-- ==== Sys2Proof/Certificates/Slice0/Obligations.lean ====
section
/-! DEFINITION. The statements for the provers. -/

open Sys2Proof Sys2Proof.Machine

/-! ## The machine as a whole -/

/-- A step runs the command at the front of the queue on the queue's rest; an empty queue idles (the model's choice,
log 3). -/
def Obligations.StepRunsFrontCommand : Prop :=
  (∀ (c : Instr) (rest : List Instr) (s : State), s.pending = c :: rest →
      step s = exec c { s with pending := rest }) ∧
    ∀ s : State, s.pending = [] → step s = .next s

/-- No command stops the machine: whatever the command and the state, it answers a next state, whose queue is the one
it was given (chapter 8: a fault does not stop the governor; log 2). -/
def Obligations.EveryCommandGoesOn : Prop :=
  ∀ (c : Instr) (s : State), ∃ t, exec c s = .next t ∧ t.pending = s.pending

/-- What reset leaves, block by block: R15, R18, R20, R34, R37, R38, R59, R61, R76, R97, R116, R122, R133, R142, R143,
R147, R165, R175. The straps `State.reset` stands for are the model's choice (log 1). -/
def Obligations.ResetLeavesResetValues : Prop :=
  (∀ n : RuleId, State.reset.rules[n] =
      { enabled := false, pattern := { base := 0, limit := 0, value := 0, mask := 0, kinds := 7 },
        action := .forward, lane := 0, logRefusals := false }) ∧
    (∀ l : LaneId, State.reset.lanes[l].live =
        { kind := .openLane, budget := 16777215, watermark := none, concurrency := none, policy := .hold, gen := 0,
          summary := false } ∧
      State.reset.lanes[l].staged = State.reset.lanes[l].live ∧ State.reset.lanes[l].balance = 16777215 ∧
      State.reset.lanes[l].consumed = 0 ∧ State.reset.lanes[l].overrun = 0 ∧
      State.reset.lanes[l].watermarkReached = false ∧ State.reset.lanes[l].exhausted = false ∧
      State.reset.lanes[l].liveCount = 0 ∧ State.reset.lanes[l].lastConsumed = 0 ∧
      State.reset.lanes[l].totalForwarded = 0 ∧ State.reset.lanes[l].totalHolds = 0 ∧
      State.reset.lanes[l].totalRefusals = 0 ∧ State.reset.lanes[l].totalOverrun = 0) ∧
    (∀ g : Gen, State.reset.gens[g].livePeriod = 1000 ∧ State.reset.gens[g].stagedPeriod = 1000 ∧
      State.reset.gens[g].remaining = 1000 ∧ State.reset.gens[g].expiries = 0 ∧
      State.reset.gens[g].commitPending = false) ∧
    (∀ t : TriggerId, State.reset.triggers[t] =
      { enabled := false, mode := .once, gen := 0,
        pattern := { base := 0, limit := 268435455, value := 0, mask := 0, kinds := 7 }, armed := false }) ∧
    State.reset.hold = [] ∧ (∀ t : DownTag, State.reset.tags[t] = .free) ∧
    State.reset.localQueue = [] ∧ State.reset.turn = .memorySide ∧ State.reset.upResponse = none ∧
    State.reset.downRequest = none ∧ State.reset.timebase = 0 ∧
    State.reset.log = { records := [], next := 0, lost := 0 } ∧
    (∀ i : Fin 13, State.reset.events.flags[i] = { set := false, raises := 0, enabled := false }) ∧
    State.reset.events.watermarkLanes = 0 ∧ State.reset.events.exhaustedLanes = 0 ∧
    State.reset.events.commitGens = 0 ∧ alert State.reset = false ∧
    State.reset.faults.record = none ∧ (∀ k : Fin 8, State.reset.faults.counts[k] = 0) ∧
    State.reset.limits =
      { holdLimit := 2000, expiryAction := .force, responseLimit := some 10000, quiesceLimit := 10000,
        fullAction := .stall, logPolicy := .stop, logThreshold := 48, logRefusals := false, orphanAlarm := 32 } ∧
    State.reset.mode = .operating State.reset.resume ∧ State.reset.quiesceTimer = none ∧
    State.reset.port.state = .idle

/-- The state after reset is sound. -/
def Obligations.ResetIsSound : Prop := State.reset.Sound

/-! ## What every step keeps -/

/-- Every collection stays within its capacity and every 16-bit counter within its range (R15, R76, R122, R130, R141). -/
def Obligations.CapacitiesKept : Prop :=
  ∀ s t : State, s.Bounded ∧ s.Counted → step s = .next t → t.Bounded ∧ t.Counted

/-- Every lane's balance stays within −15 and its budget, or at its budget when the lane is not METERED (R36), its
records legal and its counters in range. -/
def Obligations.LaneBalancesKept : Prop := ∀ s t : State, s.Solvent → step s = .next t → t.Solvent

/-- No two held or LIVE entries come to carry the same upstream tag (R9). -/
def Obligations.UpstreamTagsStayUnique : Prop := ∀ s t : State, s.TagsUnique → step s = .next t → t.TagsUnique

/-- Every lane's live count stays the number of LIVE entries that carry the lane (R44). -/
def Obligations.LiveCountsStayExact : Prop := ∀ s t : State, s.LiveCounted → step s = .next t → t.LiveCounted

/-- The settings stay legal, and held and in-flight entries stay as R77, R78, R90, R98 and R107 allow. -/
def Obligations.EntriesStaySound : Prop := ∀ s t : State, s.EntriesSound → step s = .next t → t.EntriesSound

/-- Generators, rules and triggers stay in range (R61, R62, R20, R21, R116, R117), and a disabled trigger stays
disarmed (R120). -/
def Obligations.PeriodsAndTablesKept : Prop :=
  ∀ s t : State, s.PeriodsSound ∧ s.TablesLegal → step s = .next t → t.PeriodsSound ∧ t.TablesLegal

/-- A lane set or PG set stays empty exactly while its flag is clear (R133). -/
def Obligations.EventSetsAgreeWithFlags : Prop :=
  ∀ s t : State, s.events.SetsAgree → step s = .next t → t.events.SetsAgree

/-- The Mode Controller's state stays consistent: QUIESCED holds nothing and awaits nothing, QUIESCING and RESTARTING
end at the event that drains them, an operating mode is the resume mode, and a reset stands in an operating mode with no
quiesce timer (R147, R150, R155, R160). -/
def Obligations.ModeControllerStaysConsistent : Prop := ∀ s t : State, s.ModeSound → step s = .next t → t.ModeSound

/-! ## Whole-machine rules -/

/-- A Fault Record that holds a fault is changed by CLEAR_FAULT and by power-on reset alone (R143). -/
def Obligations.FaultRecordPersists : Prop :=
  ∀ (c : Instr) (s t : State) (r : FaultRecord), s.faults.record = some r → exec c s = .next t →
    (∀ f, c ≠ .clearFault f) → c ≠ .powerOnReset → t.faults.record = some r

/-- Each requester's requests leave the Downstream Port in the order they were taken: a record put on offer is an
arrival whose requester has nothing held, or the held entry of its requester behind refusal pending ones alone (R80). -/
def Obligations.RequesterOrderKept : Prop :=
  ∀ (s t : State) (d : DownRequest), step s = .next t → s.downRequest = none → t.downRequest = some d →
    (∀ e ∈ s.hold, e.req.requester ≠ d.requester) ∨
      ∃ n e, s.hold[n]? = some e ∧ e.req.requester = d.requester ∧
        t.hold.map HoldEntry.req = (s.hold.map HoldEntry.req).eraseIdx n ∧
        ∀ m < n, ∀ x, t.hold[m]? = some x → x.req.requester = d.requester → x.refusal.isSome = true

/-- Resets apart, each kind of configuration changes at its own command alone: the Timebase at TIMEBASE_TICK (R59), the
Rule Table at RULE_WRITE (R21), the settings at LIMITS_WRITE (R174), a staged record at LANE_STAGED_WRITE (R65), a live
record and a live period at PERIOD_GENERATOR_EXPIRY (R34, R61), a staged period at PERIOD_WRITE (R61), a mask at
MASKS_WRITE (R133), a trigger's software-written fields at TRIGGER_WRITE (R116, R117, R120), the straps and the reset cause
at RESET_END (R148, R149). -/
def Obligations.ConfigurationHasOneWriter : Prop :=
  ∀ (c : Instr) (s t : State), exec c s = .next t → c ≠ .powerOnReset → c ≠ .pinReset →
    (t.timebase ≠ s.timebase → c = .timebaseTick) ∧
    (t.rules ≠ s.rules → ∃ f, c = .ruleWrite f) ∧
    (t.limits ≠ s.limits → ∃ f, c = .limitsWrite f) ∧
    (∀ l : LaneId, t.lanes[l].staged ≠ s.lanes[l].staged → ∃ f, c = .laneStagedWrite f) ∧
    (∀ l : LaneId, t.lanes[l].live ≠ s.lanes[l].live → ∃ g, c = .periodGeneratorExpiry g) ∧
    (∀ g : Gen, t.gens[g].livePeriod ≠ s.gens[g].livePeriod → c = .periodGeneratorExpiry g) ∧
    (∀ g : Gen, t.gens[g].stagedPeriod ≠ s.gens[g].stagedPeriod → ∃ f, c = .periodWrite f) ∧
    (∀ i : Fin 13, (t.events.flags[i]).enabled ≠ (s.events.flags[i]).enabled → ∃ f, c = .masksWrite f) ∧
    (∀ n : TriggerId, { t.triggers[n] with armed := s.triggers[n].armed } ≠ s.triggers[n] → ∃ f, c = .triggerWrite f) ∧
    (t.straps ≠ s.straps ∨ t.resetCause ≠ s.resetCause → ∃ p, c = .resetEnd p)

/-! ## Requests: form, classification, dispositions -/

/-- A request is malformed exactly when one of the six conditions of R5 holds; a well-formed one is handled with the
fields it carries, and a WRITE's data are its beats. -/
def Obligations.MalformedExactly : Prop :=
  ∀ r : Request,
    (wellFormedRequest r = none ↔
      r.address.toNat % 32 ≠ 0 ∨ (r.length.toNat < 1 ∨ 16 < r.length.toNat) ∨
        4096 < r.address.toNat % 4096 + 32 * r.length.toNat ∨ r.kind = 3 ∨
        ((r.kind = 0 ∨ r.kind = 2) ∧ r.beats ≠ []) ∨
        (r.kind = 1 ∧ (r.beats.take 16).findIdx? LinkBeat.last ≠ some (r.length.toNat - 1))) ∧
    ∀ p, wellFormedRequest r = some p →
      p.requester = r.requester ∧ p.tag = r.tag ∧ p.kind.code = r.kind ∧ p.address = r.address ∧
        p.length = r.length.toNat ∧ p.lane = none ∧ p.rule = none ∧
        p.data = if r.kind = 1 then (r.beats.take r.length.toNat).map LinkBeat.data else []

/-- An entry of the Rule Table matches a request exactly by the four conditions of R24, and a capture trigger exactly by
the four conditions of R118. -/
def Obligations.RulesAndTriggersMatchExactly : Prop :=
  let inside := fun (x : Pattern) (p : Passage) =>
    (x.base ≤ p.address.toNat / 4096 ∧ p.address.toNat / 4096 ≤ x.limit) ∧
      (∀ i : Fin 8, x.mask.getLsbD i = true → p.requester.getLsbD i = x.value.getLsbD i) ∧
      ((p.kind = .read ∧ x.kinds.getLsbD 0 = true) ∨ (p.kind = .write ∧ x.kinds.getLsbD 1 = true) ∨
        (p.kind = .fetch ∧ x.kinds.getLsbD 2 = true))
  (∀ (e : RuleEntry) (p : Passage), e.admits p = true ↔ e.enabled = true ∧ inside e.pattern p) ∧
    ∀ (t : Trigger) (p : Passage), t.fires p = true ↔ (t.enabled = true ∧ t.armed = true) ∧ inside t.pattern p

/-- The classification: the enabled matching entry of lowest index decides (R25), FORWARD, GOVERN and REFUSE each give
lane, rule index and class (R27, R28, R29), an unmatched request takes the UNMATCHED strap's class (R30), and BYPASS
asks nothing (R32). -/
def Obligations.ClassificationOutcome : Prop :=
  ∀ (p : Passage) (s : State) (m : Mode),
    (m = .bypass → classifyIn m p s = { lane := none, rule := none, screened := false, entryLogs := false }) ∧
    (m ≠ .bypass → (∀ n : RuleId, s.rules[n].admits p = false) →
      classifyIn m p s = { lane := none, rule := none, screened := s.straps.unmatched, entryLogs := false }) ∧
    (m ≠ .bypass → ∀ n : RuleId, s.rules[n].admits p = true → (∀ k < n, s.rules[k].admits p = false) →
      classifyIn m p s =
        { lane := if s.rules[n].action = .govern then some s.rules[n].lane else none
          rule := some n
          screened := decide (s.rules[n].action = .refuse)
          entryLogs := s.rules[n].logRefusals })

——————————

Problem requirements
Nothing but a number is wanted: report how many lines in the entries above contain the string "four".

Written reply
2